Frank Bowden

Personal information
- Full name: Frederick Bowden
- Date of birth: November 1904
- Place of birth: Birmingham, England
- Position: Outside left

Senior career*
- Years: Team / Apps / (Gls)
- Darwen (Shirebrook)
- 1925–1927: Birmingham / 1 / (0)
- Kidderminster Harriers
- Stourbridge
- 1928–1929: West Ham United / 0 / (0)
- 1929–1932: Coventry City / 38 / (8)
- 1932–1933: Kidderminster Harriers
- 1933–1934: Chesterfield / 0 / (0)
- 1934–1935: Coventry City / 0 / (0)
- 1935–1936: West Ham United / 0 / (0)

= Frank Bowden (footballer) =

English footballer (1904–c.1934)

Frederick Bowden (November 1904 – after 1934), generally known as Frank Bowden, was an English professional footballer who played in the Football League for Birmingham and Coventry City.

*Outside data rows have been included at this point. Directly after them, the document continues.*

-- ==== Sys2Proof/Machine/Keyboard.lean ====
section
/-! DEFINITION. The key path (chapters 5 and 6): the pending list, hand-off to the key queue and the action queue, actions,
resync, the scanner conditions and the suspension sweep, scan passes and activity passes. -/
namespace Sys2Proof.Machine

/-! ### Records -/

/-- The record of a key code; a code above 143 has none and reads as up. -/
def Mxs.key (m : Mxs) (c : Nat) : KeyRec := m.keys.getD c .up

def Mxs.setKey (m : Mxs) (c : Nat) (k : KeyRec) : Mxs := { m with keys := m.keys.set c k }

/-- The record of a sense line. -/
def Mxs.line (m : Mxs) (l : Nat) : LineRec := m.lines.getD l .initial

def Mxs.setLine (m : Mxs) (l : Nat) (r : LineRec) : Mxs := { m with lines := m.lines.set l r }

/-- The key codes, in order (section 0.5). -/
def allCodes : List Nat := List.range 144

/-- The key code of a matrix position (section 0.5). -/
def keyCode (drive sense : Nat) : Nat := drive * 18 + sense

/-- The sense line of a key code. -/
def senseOf (code : Nat) : Nat := code % 18

/-- The drive line of a key code. -/
def driveOf (code : Nat) : Nat := code / 18

/-- A key's expected state: the direction of its newest listed transition, or its reported state (section 5.3). -/
def Mxs.expected (m : Mxs) (c : Nat) : Bool :=
  match (m.pending.filter (fun e => e.code == c)).getLast? with
  | some e => e.press
  | none => (m.key c).reported

/-! ### Hotkey windows (sections 6.1 and 6.2) -/

/-- The block size of a window (section 6.1). -/
def Window.size (w : Window) : Nat := 256 - w.mask

/-- A key code matches a window (R117). -/
def Window.matchesCode (w : Window) (c : Nat) : Bool := w.enabled && c / w.size == w.base / w.size

/-- The window a code matches: at most one (R117). -/
def Hkm.windowOf (h : Hkm) (c : Nat) : Option Window := h.windows.find? (fun w => w.matchesCode c)

/-- The action index of a code in a window (R120). -/
def Window.actionIndex (w : Window) (c : Nat) : Nat := w.translation / w.size * w.size + (c - c / w.size * w.size)

/-- The destinations of a head: KEY, and ACTION with its index (R118). -/
structure Destinations where
  key    : Bool
  action : Option Nat
deriving DecidableEq, Repr

/-- The HKM's answer for a head (R118). -/
def destinations (h : Hkm) (consumed : Bool) (e : Transition) : Destinations :=
  if e.press then
    match h.windowOf e.code with
    | some w => ⟨!w.consume, some (w.actionIndex e.code)⟩
    | none => ⟨true, none⟩
  else ⟨!consumed, none⟩

/-- The key queue guard drops KEY where the head's direction is the key's reported state (R107). -/
def guarded (d : Destinations) (reported : Bool) (e : Transition) : Destinations :=
  { d with key := d.key && e.press != reported }

/-- Every remaining destination accepts the head (R106). -/
def accepts (d : Destinations) (stalled : Bool) (actions : Nat) : Bool :=
  (!d.key || !stalled) && (d.action.isNone || decide (actions < Config.actionCapacity))

/-- The destinations of the head `e` after the guard. -/
def State.destinationsOf (s : State) (e : Transition) : Destinations :=
  let k := s.mxs.key e.code
  guarded (destinations s.hkm k.consumed e) k.reported e

/-- The key's record after the accepted head (R107, R119). -/
def keyAfterHandOff (h : Hkm) (d : Destinations) (e : Transition) (k : KeyRec) : KeyRec :=
  { k with
    reported := if d.key then e.press else k.reported
    consumed := if e.press then (h.windowOf e.code).any Window.consume else k.consumed }

/-- The MXS after a hand-off: the head leaves the list and may enter the key queue, which stalls as its count reaches
KEY_Q_UPPER (R106, R108, R109). -/
def Mxs.handOff (m : Mxs) (h : Hkm) (upper : Nat) (d : Destinations) (e : Transition) : Mxs :=
  let queue := if d.key then m.queue ++ [e] else m.queue
  { m with
    pending := m.pending.tail
    keys := m.keys.set e.code (keyAfterHandOff h d e (m.key e.code))
    queue := queue
    stalled := m.stalled || (d.key && decide (upper ≤ queue.length)) }

/-- The action queue after a hand-off (R120). -/
def Hkm.join (h : Hkm) (d : Destinations) : Hkm :=
  match d.action with
  | some i => { h with queue := h.queue ++ [i] }
  | none => h

/-- One offer of the pending head: absent where the list is empty or the head is refused (R106). -/
def State.tryHandOff (s : State) : Option State :=
  match s.mxs.pending with
  | [] => none
  | e :: _ =>
    let d := s.destinationsOf e
    if accepts d s.mxs.stalled s.hkm.queue.length then
      some ((s.setMxs (s.mxs.handOff s.hkm (s.settingN .keyQUpper) d e)).setHkm (s.hkm.join d))
    else none

/-! ### Actions (sections 6.4 to 6.6) -/

/-- The entry of the action table at an index. -/
def Hkm.action (h : Hkm) (i : Nat) : ActionEntry := h.actions.getD i .initial

/-- The boost level after a step (R88). -/
def boostNext (b : Nat) : Nat := if b = 0 then 1 else if b = 1 then 2 else 0

/-- The CHARGE_LIMIT a cycle writes (R126). -/
def chargeLimitNext (v : Int) : Int := if 81 ≤ v then 80 else if 61 ≤ v then 60 else 100

/-- The value the HOTKEY notice of an action carries (R125 to R127). -/
def State.actionValue (s : State) (e : ActionEntry) : Nat :=
  match e.kind with
  | .nothing => 0
  | .fanBoostCycle => boostNext s.fnc.boost
  | .quietToggle => (!s.fnc.quiet).toNat
  | .chargeLimitCycle => (chargeLimitNext (s.setting .chargeLimit)).toNat
  | .hostNotice => e.argument

/-- An action's effect (R125 to R127). -/
def State.actionEffect (s : State) (e : ActionEntry) : State :=
  match e.kind with
  | .nothing => s
  | .fanBoostCycle => (s.setFnc { s.fnc with boost := boostNext s.fnc.boost }).computeDuty
  | .quietToggle => (s.setFnc { s.fnc with quiet := !s.fnc.quiet }).computeDuty
  | .chargeLimitCycle =>
    (s.setSst { s.sst with
      settings := s.sst.settings.set .chargeLimit (chargeLimitNext (s.setting .chargeLimit)) }).trigger .setting
  | .hostNotice => s

/-- The head of the action queue leaves it. -/
def State.dropAction (s : State) : State := s.setHkm { s.hkm with queue := s.hkm.queue.tail }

== Early life and career ==
Bowden was born in the Kings Heath district of Birmingham. A pacy winger, he made his debut for Birmingham in the First Division on 26 December 1925 in a 2–1 defeat away at Tottenham Hotspur. This turned out to be his only first-team appearance for the club, and he moved into non-league football in the Midlands. Bowden then spent time on West Ham United's books, without appearing in the Football League side, and joined Coventry City, for whom he played 38 times in the Third Division South and scored eight goals. He later signed for Chesterfield and for second spells with Coventry and West Ham, but played no more league football.